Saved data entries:
---*---

/-! ## Ticks and the vector (R248, R249) -/

/-- Nothing is evaluated or streamed, and no block interval of the stream is open: ticks only pass. -/
def Dev.geyIdle (d : Dev) : Bool :=
  !d.bit Fld.GEY_CTRL_EN && !d.bit Fld.GEY_CTRL_STREAM_EN && !d.gey.blocks.any (fun b => b.on)
    && d.gey.tick.all (fun k => decide (d.gey.streamTill ≤ k))

/-- The next tick, where it is due 12 ticks after its instant. Idle ticks are passed together. -/
def Dev.tickDue (d : Dev) : Option Nat :=
  let newest := tickOf d.g16 - 12
  if tickOf d.g16 < 12 then none
  else
    match d.gey.tick with
    | none => some newest
    | some k => if k < newest then some (if d.geyIdle then newest else k + 1) else none

/-- The next tick that detectors and triggers evaluate. -/
def Dev.geyDue (d : Dev) : Option Nat := if d.bit Fld.GEY_CTRL_EN then d.tickDue else none

/-- Bits 0 to 191 of the condition vector as they stand now. -/
def Dev.liveVector (d : Dev) : Nat :=
  let i := match if d.bit Fld.ISL_CTRL_EN then d.isl.last else none with
    | none => 0
    | some v => b2n v.local_ + 2 * b2n v.declared + 4 * b2n v.merged + 8 * b2n v.valid + 32 * b2n v.rebased
  (d.latchVector % 2 ^ 192) + 2 ^ 32 * i + 2 ^ 160 * d.fum.rgrp

def Dev.geyVector (d : Dev) : Nat := d.liveVector + 2 ^ 192 * d.reg64 Reg.GEY_LC_LO

def Dev.lc (d : Dev) (j : Nat) : LcSt := d.gey.lcs.getD j {}

def Dev.setLc (d : Dev) (j : Nat) (s : LcSt) : Dev := d.modGey (fun g => { g with lcs := g.lcs.put j s })

def Dev.setLcBit (d : Dev) (j : Nat) (b : Bool) : Dev := d.setReg64 Reg.GEY_LC_LO (putBit (d.reg64 Reg.GEY_LC_LO) j b)

def Dev.lcFrozen (d : Dev) (j : Nat) : Bool := (d.reg64 Reg.GEY_CHAT_LO).testBit j

def Dev.setLcFrozen (d : Dev) (j : Nat) (b : Bool) : Dev := d.setReg64 Reg.GEY_CHAT_LO (putBit (d.reg64 Reg.GEY_CHAT_LO) j b)

/-- The vector bits that a pattern cares about. -/
def TrigEntry.cares (e : TrigEntry) : Nat := e.must0 ||| e.must1

def Dev.modTrig (d : Dev) (n : Nat) (f : TrigSt → TrigSt) : Dev := d.modGey (fun g => { g with trigs := g.trigs.update n {} f })

/-- The triggers that care about a detector take the next tick's match as their previous one (R258). -/
def Dev.calmTriggers (d : Dev) (j : Nat) : Dev :=
  d.modGey (fun g => { g with trigs := g.trigs.mapVals (fun _ t =>
    if t.ent.any (fun e => e.cares.testBit (192 + j)) then { t with prev := none } else t) })

/-! ## Detectors (R250 to R254) -/

/-- The sample of a detector's quantity that is new in tick `k`, with the tick it stands for. A decimated value is new 124 ticks
after the instant that it stands for. -/
def Dev.lcSample (d : Dev) (e : LcEntry) (k : Nat) : Option (DWord × Nat) :=
  if e.qty = 0 then (d.sampAt e.ch k).map (fun x => (dOfCount x.y, k))
  else if k % 20 = 4 ∧ 124 ≤ k then
    let n := (k - 124) / 20
    (if e.qty = 1 then (d.fineAt e.ch n).map (fun x => x.x) else if e.qty = 2 then (d.fineAt e.ch n).map (fun x => x.mag) else d.coarseFreq e.ch n).map
      (fun x => (x, 20 * n))
  else none

/-- D_C in 2⁻¹⁶ ns (R230): the delay of the one-cycle average and of the chain. -/
def Dev.coarseDelay (d : Dev) : Nat := if d.bit Fld.CRT_CFG_F_NOM then 8890625 * 65536 else 10492187 * 65536 + 32768

/-- The crossing time of R252. -/
def Dev.crossTime (d : Dev) (e : LcEntry) (thr : DWord) (x0 x1 : DWord × Nat) : Nat :=
  let th := if e.mode = 2 ∧ dLt x1.1 0 = true then dNeg thr else thr
  let f := dDiv (dSub th x0.1) (dSub x1.1 x0.1)
  let q := (max 1 (min 1024 (dIntSat (dMul f (dOfInt 1024))))).toNat
  let p := if e.qty = 0 then 250000 else 5000000
  x0.2 * tick16 + q * p - (if 2 ≤ e.qty then d.coarseDelay else 0)

/-- The change of a detector at a sample: T is the set threshold, `c` the clear threshold (R251). -/
def Dev.lcStep (d : Dev) (e : LcEntry) (k : Nat) (x : DWord × Nat) (s : LcSt) : LcSt :=
  let t := dOfF32 e.t
  let h := dOfF32 e.hyst
  let low := dSub t h
  let high := dAdd t h
  let v := if e.mode = 2 then dAbs x.1 else x.1
  let sets := if e.mode = 1 then dGe t v else dGe v t
  let clears := if e.mode = 1 then dLt high v else dLt v low
  let cross (thr : DWord) : Nat × Bool := match s.prev with | none => (x.2 * tick16, false) | some p => (d.crossTime e thr p x, true)
  let s1 := { s with prev := some x }
  if !s.under then
    if sets then { s1 with under := true, clearSince := none, changes := k :: s.changes.take 15, cross := some (cross t) } else s1
  else if !clears then { s1 with clearSince := none }
  else
    let since := s.clearSince.getD k
    if e.hold = 0 then
      { s1 with under := false, clearSince := none, changes := k :: s.changes.take 15, cross := some (cross (if e.mode = 1 then high else low)) }
    else if e.hold ≤ k - since then { s1 with under := false, clearSince := none, changes := k :: s.changes.take 15 }
    else { s1 with clearSince := some since }

/-- A frozen detector whose output has not changed for CHAT_WIN ms takes that output (R253), unless its module does not measure (R254). -/
def Dev.lcUnfreeze (d : Dev) (k j : Nat) : Dev :=
  let s := d.lc j
  match s.ent with
  | none => d
  | some e =>
    if d.lcFrozen j && d.measuring (e.ch / 12) && decide ((s.changes.headD 0) + e.chatWin * 256 ≤ k) then
      ((d.setLcFrozen j false).setLcBit j s.under).calmTriggers j
    else d

/-- Detector `j` in tick `k`: unfreezing, its new sample, chatter, and its bit, which without a sample holds its output. -/
def Dev.lcTick (d : Dev) (k j : Nat) : Dev :=
  let d0 := d.lcUnfreeze k j
  let s := d0.lc j
  match s.ent with
  | none => d0.setLcBit j false
  | some e =>
    match d0.lcSample e k with
    | none => if d0.lcFrozen j then d0 else d0.setLcBit j s.under
    | some x =>
      let s1 := d0.lcStep e k x s
      let d1 := d0.setLc j s1
      if d0.lcFrozen j then d1
      else
        let d2 := d1.setLcBit j s1.under
        if s1.under ≠ s.under ∧ e.chatN ≠ 0 ∧ e.chatN ≤ (s1.changes.filter (fun t => decide (k < t + e.chatWin * 256))).length then
          let d3 := (d2.setLcFrozen j true).count Reg.GEY_CHATTER
          d3.event .detectorChatter j (d3.regN Reg.GEY_CHATTER)
        else d2

/-- Every detector in tick `k`. -/
def Dev.allDetectors (d : Dev) (k : Nat) : Dev := (List.range 64).foldl (fun (x : Dev) j => x.lcTick k j) d

/-! ## Marks (R257, R260, R266) -/

/-- A mark of a trigger: its accumulated dead time and misses go with it and restart. -/
def TrigSt.mark (t : TrigSt) (k n cause vec : Nat) (suspect : Bool) (at_ : Nat × Nat × Bool) : TrigSt × Mark :=
  ({ t with deadTicks := 0, missed := 0 },
   { k := k, trig := n, cause := cause, interp := at_.2.2, tbit := at_.2.1, cross := at_.1, fires := t.fires, deadNs := t.deadTicks * 15625 / 4,
     missed := min (2 ^ 32 - 1) t.missed, vector := vec, suspect := suspect })

/-- A trigger misses a match, or loses a mark (R259). -/
def Dev.trigMissed (d : Dev) (n : Nat) : Dev :=
  (d.modTrig n (fun t => { t with missed := t.missed + 1, missedTotal := t.missedTotal + 1 })).count Reg.GEY_MISSED

/-- A mark joins the 1,024-entry queue (R21, R266). -/
def Dev.queueMark (d : Dev) (m : Mark) : Dev :=
  let q := d.gey.marks ++ [m]
  if q.length ≤ 1024 then d.modGey (fun g => { g with marks := q })
  else
    let lost := (q.headD m).trig
    ((d.modGey (fun g => { g with marks := q.drop 1 })).count Reg.GEY_MARK_LOST).trigMissed lost

/-- CROSS, TBIT and INTERP of a firing in tick `k` (R257). -/
def Dev.crossOf (d : Dev) (e : TrigEntry) (k vec : Nat) : Nat × Nat × Bool :=
  let changed := (vec ^^^ d.gey.lastVec) &&& e.cares
  let best := (List.range 64).foldl (fun (b : Option (Nat × Nat × Bool)) j =>
    if changed.testBit (192 + j) then
      match (d.lc j).cross with
      | none => b
      | some c => if b.all (fun x => decide (x.1 < c.1)) then some (c.1, 192 + j, c.2) else b
    else b) none
  best.getD (k * tick16, ((List.range 256).find? (fun i => changed.testBit i)).getD 0xFFFF, false)

/-- Trigger `n` writes a mark in tick `k`. -/
def Dev.writeMark (d : Dev) (k n cause vec : Nat) (at_ : Nat × Nat × Bool) : Dev :=
  let r := (d.gey.trigs.getD n {}).mark k n cause vec d.timeSuspect at_
  (d.modTrig n (fun _ => r.1)).queueMark r.2

/-! ## Triggers (R255 to R261) -/

/-- The tick time with no timing bit. -/
def tickMark (k : Nat) : Nat × Nat × Bool := (k * tick16, 0xFFFF, false)

def TrigEntry.matches (e : TrigEntry) (vec : Nat) : Bool := decide (vec &&& e.must1 = e.must1) && decide (vec &&& e.must0 = 0)

/-- A blind tick counts once (R259). -/
def TrigSt.blindIn (t : TrigSt) (k : Nat) : TrigSt :=
  if t.deadAt = some k then t else { t with deadTicks := t.deadTicks + 1, deadTotal := t.deadTotal + 1, deadAt := some k }

/-- A trigger fires: FIRES, the mark, and hold-off from this tick on. -/
def Dev.trigFire (d : Dev) (k n cause vec : Nat) (e : TrigEntry) (at_ : Nat × Nat × Bool) : Dev :=
  let d1 := (d.modTrig n (fun t => { t with fires := (t.fires + 1) % 2 ^ 32, lastFire := some k, firedHigh := true })).writeMark k n cause vec at_
  if e.holdoff = 0 then d1
  else d1.modTrig n (fun t => { t.blindIn k with holdUntil := some (k + e.holdoff * 256) })

def TrigSt.inHold (t : TrigSt) (k : Nat) : Bool := t.holdUntil.any (fun u => decide (k < u))

/-- A detector bit that the pattern cares about is frozen. -/
def Dev.frozenFor (d : Dev) (e : TrigEntry) : Bool := decide ((2 ^ 192 * d.reg64 Reg.GEY_CHAT_LO) &&& e.cares ≠ 0)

---*---

[Prompt] Above are the records; from them, give again exactly the lines from the one containing "let s := d0.lc j" through the one containing "let q := d.gey.marks ++ [m]", both included.

[Result]
  let s := d0.lc j
  match s.ent with
  | none => d0.setLcBit j false
  | some e =>
    match d0.lcSample e k with
    | none => if d0.lcFrozen j then d0 else d0.setLcBit j s.under
    | some x =>
      let s1 := d0.lcStep e k x s
      let d1 := d0.setLc j s1
      if d0.lcFrozen j then d1
      else
        let d2 := d1.setLcBit j s1.under
        if s1.under ≠ s.under ∧ e.chatN ≠ 0 ∧ e.chatN ≤ (s1.changes.filter (fun t => decide (k < t + e.chatWin * 256))).length then
          let d3 := (d2.setLcFrozen j true).count Reg.GEY_CHATTER
          d3.event .detectorChatter j (d3.regN Reg.GEY_CHATTER)
        else d2

/-- Every detector in tick `k`. -/
def Dev.allDetectors (d : Dev) (k : Nat) : Dev := (List.range 64).foldl (fun (x : Dev) j => x.lcTick k j) d

/-! ## Marks (R257, R260, R266) -/

/-- A mark of a trigger: its accumulated dead time and misses go with it and restart. -/
def TrigSt.mark (t : TrigSt) (k n cause vec : Nat) (suspect : Bool) (at_ : Nat × Nat × Bool) : TrigSt × Mark :=
  ({ t with deadTicks := 0, missed := 0 },
   { k := k, trig := n, cause := cause, interp := at_.2.2, tbit := at_.2.1, cross := at_.1, fires := t.fires, deadNs := t.deadTicks * 15625 / 4,
     missed := min (2 ^ 32 - 1) t.missed, vector := vec, suspect := suspect })

/-- A trigger misses a match, or loses a mark (R259). -/
def Dev.trigMissed (d : Dev) (n : Nat) : Dev :=
  (d.modTrig n (fun t => { t with missed := t.missed + 1, missedTotal := t.missedTotal + 1 })).count Reg.GEY_MISSED

/-- A mark joins the 1,024-entry queue (R21, R266). -/
def Dev.queueMark (d : Dev) (m : Mark) : Dev :=
  let q := d.gey.marks ++ [m]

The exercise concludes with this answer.